The Court finds that the Board set out a clear and correct statement of the law with respect to this subject.

 

 

[11]           The Board stated that refugee claimants bear the burden of rebutting the presumption of state protection on a balance of probabilities. The Board considered a 2008 United Stated Department of State Report that recognized the continued strain in relations between ethnic Macedonians and ethnic Albanians in Macedonia and contained reports of agitation for ethnically separate schools. The Board held in paragraph 10 that there is discrimination in Macedonia between the majority Macedonians (64.2% of the population) and the minority Albanians (25.2% of the population). Based on the government’s response to that unrest, however, the Board found that the government is making serious efforts to protect its citizens and to prevent ethnic tensions from escalating. The Board further stated that the same report cited ongoing complaints by ethnic Albanians of official discrimination against them in Macedonia.

 

[12]           The Board then considered the applicants’ evidence regarding the discrimination that they suffered. The Board noted that the applicants knew when they married that they would face some discrimination. It recognized that their families did not support them, and referred to the supporting evidence provided by a cousin, both in oral testimony and in an affidavit, regarding the poor treatment that the applicants received from their families as a result of their marriage.

 

[13]           The Board considered, at para. 16, the principal applicant’s evidence regarding “the most serious incident that caused them to leave Macedonia”. The principal applicant’s ultimate response, which he provided only after being pushed to identify a single “most serious incident,” involved an altercation between himself and a neighbour who owned a competing convenience store. The case was apparently resolved by the courts, and the principal applicant ultimately sold his house and business to the same neighbour. The Board found that this incident was explicable by the business competition between the two, and that the state provided the applicants with help.

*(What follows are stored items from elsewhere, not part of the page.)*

-- ==== Sys2Proof/Certificates/Slice0/Obligations.lean ====
section
/-!
DEFINITION. The statements for the provers. d is the device as the command finds it at its time stamp t
(State.before: time has moved its clocks, counters and event log), and s.leave t d' the state in which the command's work ends with device d', levels and
WATCHes settled.
-/

open Sys2Proof Sys2Proof.Machine

/-! ### The machine: queue, time, settling -/

/-- A step runs the command at the front of the queue on the state with the queue's rest. On an empty queue the
block idles: the model's choice (log entry 2). -/
def Obligations.StepServesTheQueue : Prop :=
  (∀ (c : Instr) (rest : List Instr) (s : State), s.pending = c :: rest →
    step s = exec c { s with pending := rest }) ∧
  (∀ s : State, s.pending = [] → step s = .next s)

/-- Every command answers a next state: none stops the block, none touches the queue, and after each the
device's sample of the always-on clock is that clock. -/
def Obligations.EveryCommandAnswersNext : Prop :=
  ∀ (i : Instr) (s : State), ∃ s', exec i s = .next s' ∧ s'.pending = s.pending ∧ s'.clock.aon = s'.dev.aon

/-- In a state whose counter stands at a multiple of 5 ns (R24) and whose device samples the always-on clock
as it stands, a step that answers a next state leaves both so, and takes the front of the queue off it. -/
def Obligations.EveryStepKeepsTheClocks : Prop :=
  ∀ s s' : State, s.clocked → step s = .next s' → s'.clocked ∧ s.servesFront s'

/-- Reset meets what every step keeps (State.clocked), its queue is empty, and its memories and its tables
(those that Dev.memoriesWf and Dev.tablesWf name) are in canonical form. -/
def Obligations.ResetIsWellFormed : Prop :=
  State.reset.clocked ∧ State.reset.dev.memoriesWf = true ∧ State.reset.dev.tablesWf = true ∧
  State.reset.pending = []

/-- The device as a command finds it: its counter stands at the command's instant, and time has changed no
more than its clocks, the fields of the event block named here, the milestone counters, and the records in the heads' event
logs. A command that brings no
device reset leaves the counter at its time stamp's multiple of 5 ns, or where it stood if that is later. -/
def Obligations.TimeMovesOnlyWhatRunsByItself : Prop :=
  (∀ (s : State) (t : Nat),
    let d := s.before t
    d.now = s.instant t ∧
    d = { s.dev with
      now := d.now, aon := d.aon,
      ev := { s.dev.ev with
        sources := d.ev.sources, log := d.ev.log, headSeq := d.ev.headSeq, intake := d.ev.intake,
        nextLogAt := d.ev.nextLogAt, lostRecs := d.ev.lostRecs, lostLevel := d.ev.lostLevel,
        lostSince := d.ev.lostSince, lostPending := d.ev.lostPending, attnA := d.ev.attnA, attnB := d.ev.attnB,
        attnS := d.ev.attnS, lastSeq := d.ev.lastSeq, toggle := d.ev.toggle, counters := d.ev.counters },
      cab := { s.dev.cab with milestone := d.cab.milestone },
      headA := { s.dev.headA with
        logs := d.headA.logs, logNext := d.headA.logNext, overflow := d.headA.overflow },
      headB := { s.dev.headB with
        logs := d.headB.logs, logNext := d.headB.logNext, overflow := d.headB.overflow } }) ∧
  (∀ (s : State) (t : Nat) (d : Dev), d.life.resets = (s.before t).life.resets →
    (s.leave t d).clock.now = max s.clock.now (t / 5 * 5))

/-- What a step settles once its work is done with device d: the cells, the supply, the sensors, streams and channels
and the heap zones' registers stay as d has them, and so does the life cycle but for the ATTN level that the sideband
last signalled; of the event block its configuration registers stay (those that EventBlock.keepCfg names), of the cache,
the lanes, the Cabinet and the security block the registers named here, and of the placement registers the refresh
periods and the ZT query. A stopped controller settles nothing. -/
def Obligations.SettlingLeavesTheWork : Prop :=
  ∀ (s : State) (t : Nat) (d : Dev),
    let x := (s.leave t d).dev
    x.medium = d.medium ∧ x.pwr = d.pwr ∧ x.therm = d.therm ∧ x.dma = d.dma ∧ x.obj = d.obj ∧
    x.life = { d.life with ibiLevel := x.life.ibiLevel } ∧
    x.sec = { d.sec with
      slots := x.sec.slots, zeroised := x.sec.zeroised, macLines := x.sec.macLines, flipSram := x.sec.flipSram,
      flipTag := x.sec.flipTag, flipLine := x.sec.flipLine } ∧
    x.ev = d.ev.keepCfg x.ev ∧
    x.cache.highWm = d.cache.highWm ∧ x.cache.pfDepth = d.cache.pfDepth ∧ x.cache.gather = d.cache.gather ∧
    x.cache.ageLimit = d.cache.ageLimit ∧ x.cache.maint = d.cache.maint ∧ x.cache.conv = d.cache.conv ∧
    x.cache.steps = d.cache.steps ∧ x.cache.refused = d.cache.refused ∧ x.cache.abandoned = d.cache.abandoned ∧
    x.lane.posMask = d.lane.posMask ∧ x.lane.lastStatus = d.lane.lastStatus ∧
    x.lane.mergeGuard = d.lane.mergeGuard ∧ x.lane.autoRepair = d.lane.autoRepair ∧
    x.lane.restoreDepth = d.lane.restoreDepth ∧ x.cab.milestone = d.cab.milestone ∧ x.cab.mileSel = d.cab.mileSel ∧
    x.refresh = d.refresh ∧ x.ztSel = d.ztSel ∧
    (d.life.running = false → x = d)

/-! ### CXL.mem and the heads -/

/-- A host read of a live DPA in an open region, from memory ready on, with no request traced: where the Bench or the
cache holds a copy of the sector it is counted and answered from that copy (Dev.hit), and a way that holds the line is
marked used; where no copy and no side-buffer line holds it, it becomes a miss (Dev.miss). A read of a dead DPA, and every
read before memory ready, answers poisoned zeros, with an error record of cause ACCESS that names the DPA of the line, and
the region and line of the window that the DPA lies in. A hit with no request traced sends one response: the sector's bytes,
or zeros with poison where the copy is poisoned. -/
def Obligations.HostReadAnswers : Prop :=
  (∀ (s : State) (t : Nat) (h : Head) (tag : Nat) (hpa : Word),
    let d := s.before t
    let dpa := d.dpaOf h hpa.toNat
    let d0 := d.count (cntHead h 0) 1
    d.linked h = true →
    (d.memoryReady = true → ∀ (id : Nat) (r : Region) (off : Nat), d0.resolve h dpa = some (id, r, off) →
      let d1 := d0.depthCount h r id (off / 256)
      d1.readLocked r (off / 256) = false → d1.untraced →
      let d2 := (((d1.regionCount id 0 1).readStage id (off / 256) 0).readStage id (off / 256) 1).checkLine r id
        (off / 256)
      (∀ x, d2.sectorCopy r id (off / 256) (off % 256 / 64) = some x → d2.findWay r id (off / 256) = none →
        exec (.memrd t h tag hpa) s =
          .next (s.leave t (d2.hit h tag id (off / 256) (off % 256 / 64) x))) ∧
      (∀ x k w, d2.sectorCopy r id (off / 256) (off % 256 / 64) = some x →
        d2.findWay r id (off / 256) = some (k, w) →
        exec (.memrd t h tag hpa) s =
          .next (s.leave t ((d2.touch k).hit h tag id (off / 256) (off % 256 / 64) x))) ∧
      (d2.sectorCopy r id (off / 256) (off % 256 / 64) = none → d2.cache.sideConfirmed id (off / 256) = none →
        exec (.memrd t h tag hpa) s =
          .next (s.leave t (d2.miss h tag r id (off / 256) (off % 256 / 64))))) ∧
    (d.memoryReady = false ∨ d0.resolve h dpa = none →
      exec (.memrd t h tag hpa) s =
        .next (s.leave t ((d0.returnData h tag 0 true).mediaRecord h .failure (dpa / 256 * 256) 6 0 (d0.lineAt dpa).1
          (d0.lineAt dpa).2)))) ∧
  (∀ (d : Dev) (h : Head) (tag region line sector : Nat) (x : Copy), d.untraced → sector < 4 →
    (d.hit h tag region line sector x).out =
      d.out ++ [.readData h tag (if x.poison then 0 else x.data) x.poison])

/-- A host write from memory ready on, by a head that holds a credit, spends one and is counted. With the tracer off, one
to a live line that is open and takes writes is accepted sector by sector (Dev.accept) and then finished
(Dev.finishWrite). One to a dead DPA is dropped (Dev.deadWrite) and its completion sent. Outside EXPOSED Dev.finishWrite
sends the completion at once and holds nothing. -/
def Obligations.HostWriteCompletes : Prop :=
  (∀ (s : State) (t : Nat) (h : Head) (tag : Nat) (hpa : Word) (data : Sector) (poison : Bool),
    let d := s.before t
    let d1 := ((((d.onHead h (fun x => { x with credits := x.credits - 1 })).count (cntHead h 1) 1).count
      (cntHead h 3) 64).bwHead h 0 64)
    let dpa := d1.dpaOf h hpa.toNat
    d.linked h = true → d.memoryReady = true → 0 < (d.head h).credits →
    (∀ (id : Nat) (r : Region) (off : Nat), d1.resolve h dpa = some (id, r, off) →
      d1.writeLocked r (off / 256) = false → d1.writeRefused r id (off / 256) = false →
      d.ev.trEn = false →
      exec (.memwr t h tag hpa data poison) s =
        .next (s.leave t
          ((((((d1.regionCount id 1 1).regionCount id 3 64).writeStage id (off / 256) 0).accept r id (off / 256)
            (off % 256 / 64) ⟨data, poison, 1⟩).writeStage id (off / 256) 1).finishWrite h tag id (off / 256)))) ∧
    (d1.resolve h dpa = none →
      exec (.memwr t h tag hpa data poison) s =
        .next (s.leave t ((d1.deadWrite h dpa).send (.writeDone h tag))))) ∧
  (∀ (d : Dev) (h : Head) (tag region line : Nat), d.bench.exposed = false →
    (d.finishWrite h tag region line).out = d.out ++ [.writeDone h tag] ∧
    (d.finishWrite h tag region line).bench.held = d.bench.held)

/-- A credit goes back to a head that is served, with a BENCH_CAP in force, outside a drain and a shut-down, with no GPF
phase 1 noted, with fewer than 256 credits out, and with room for one more line under BENCH_CAP and one more staging
entry: the head's credits rise by one and a credit is sent; where any of these fails, nothing changes but time. PERST#
deasserted on a head that no self-test has retired: the reset ends, configuration space answers and Memory_Info_Valid is
set (R331, R681). On such a head, out of reset, whose PHY rail stands, a link comes up with the width trained and Memory_Active set
when memory is ready; a link goes down with its reads abandoned and its credits gone. On a head whose link is up, GPF
phase 1 is noted, and phase 2 is answered. -/
def Obligations.CreditsLinksAndGpf : Prop :=
  (∀ (s : State) (t : Nat) (h : Head),
    let d := s.before t
    d.serving h = true → d.bench.capGiven = true → d.bench.draining = false → d.life.shutting = none →
    (d.head h).gpf1 = false → (d.head h).credits < 256 →
    d.occupancy + d.reservedLines + 1 ≤ d.bench.cap → d.stagingUsed + d.reservedLines + 1 ≤ 8192 →
    exec (.creditReturn t h) s =
      .next (s.leave t ((d.onHead h (fun x => { x with credits := x.credits + 1 })).send (.credit h)))) ∧
  (∀ (s : State) (t : Nat) (h : Head),
    let d := s.before t
    d.serving h = false ∨ d.bench.capGiven = false ∨ d.bench.draining = true ∨ d.life.shutting ≠ none ∨
      (d.head h).gpf1 = true ∨ 256 ≤ (d.head h).credits ∨ d.bench.cap < d.occupancy + d.reservedLines + 1 ∨
      8192 < d.stagingUsed + d.reservedLines + 1 →
    s.idle (.creditReturn t h) t) ∧
  (∀ (s : State) (t : Nat) (h : Head),
    let d := s.before t
    (d.life.running = true → (d.head h).retired = false →
      exec (.perstDeassert t h) s =
        .next (s.leave t ((d.onHead h (fun x => { x with
          inReset := false, perstOffAt := d.now, cfgReady := true, memInfo := true, memTimeout := 3 })).send
          (.cfgReady h)))) ∧
    (∀ width : BitVec 4, d.life.running = true → (d.head h).inReset = false → (d.head h).retired = false →
      d.phyUp h = true →
      exec (.headLinkUp t h width) s =
        .next (s.leave t (d.onHead h (fun x => { x with linkUp := true, width := width, memActive := d.ready })))) ∧
    (d.life.running = true →
      exec (.headLinkDown t h) s =
        .next (s.leave t ((d.abandonReads h).onHead h (fun x => { x with
          linkUp := false, linkDownAt := if x.linkUp then d.now else x.linkDownAt, width := 0, memActive := false,
          credits := 0 })))) ∧
    (d.linked h = true →
      exec (.gpfPhase1 t h) s = .next (s.leave t (d.onHead h (fun x => { x with gpf1 := true }))) ∧
      exec (.gpfPhase2 t h) s = .next (s.leave t (d.send (.gpfDone h)))))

As a result, the Board concluded that state protection was available to the claimants and that their problems did not amount to persecution.

 

[14]           At para. 17 the Board recognized, however, that the principal applicant stated that the incident with his neighbour was “not the deciding factor in leaving for the United States.” It noted that although the principal applicant claimed that matters were worse for them after the disintegration of the Yugoslavia, he was “unable to clearly explain what was better or worse after the Federation divided.” As a result, the Board found on a balance of probabilities that the onus of establishing a well-founded fear of persecution had not been discharged.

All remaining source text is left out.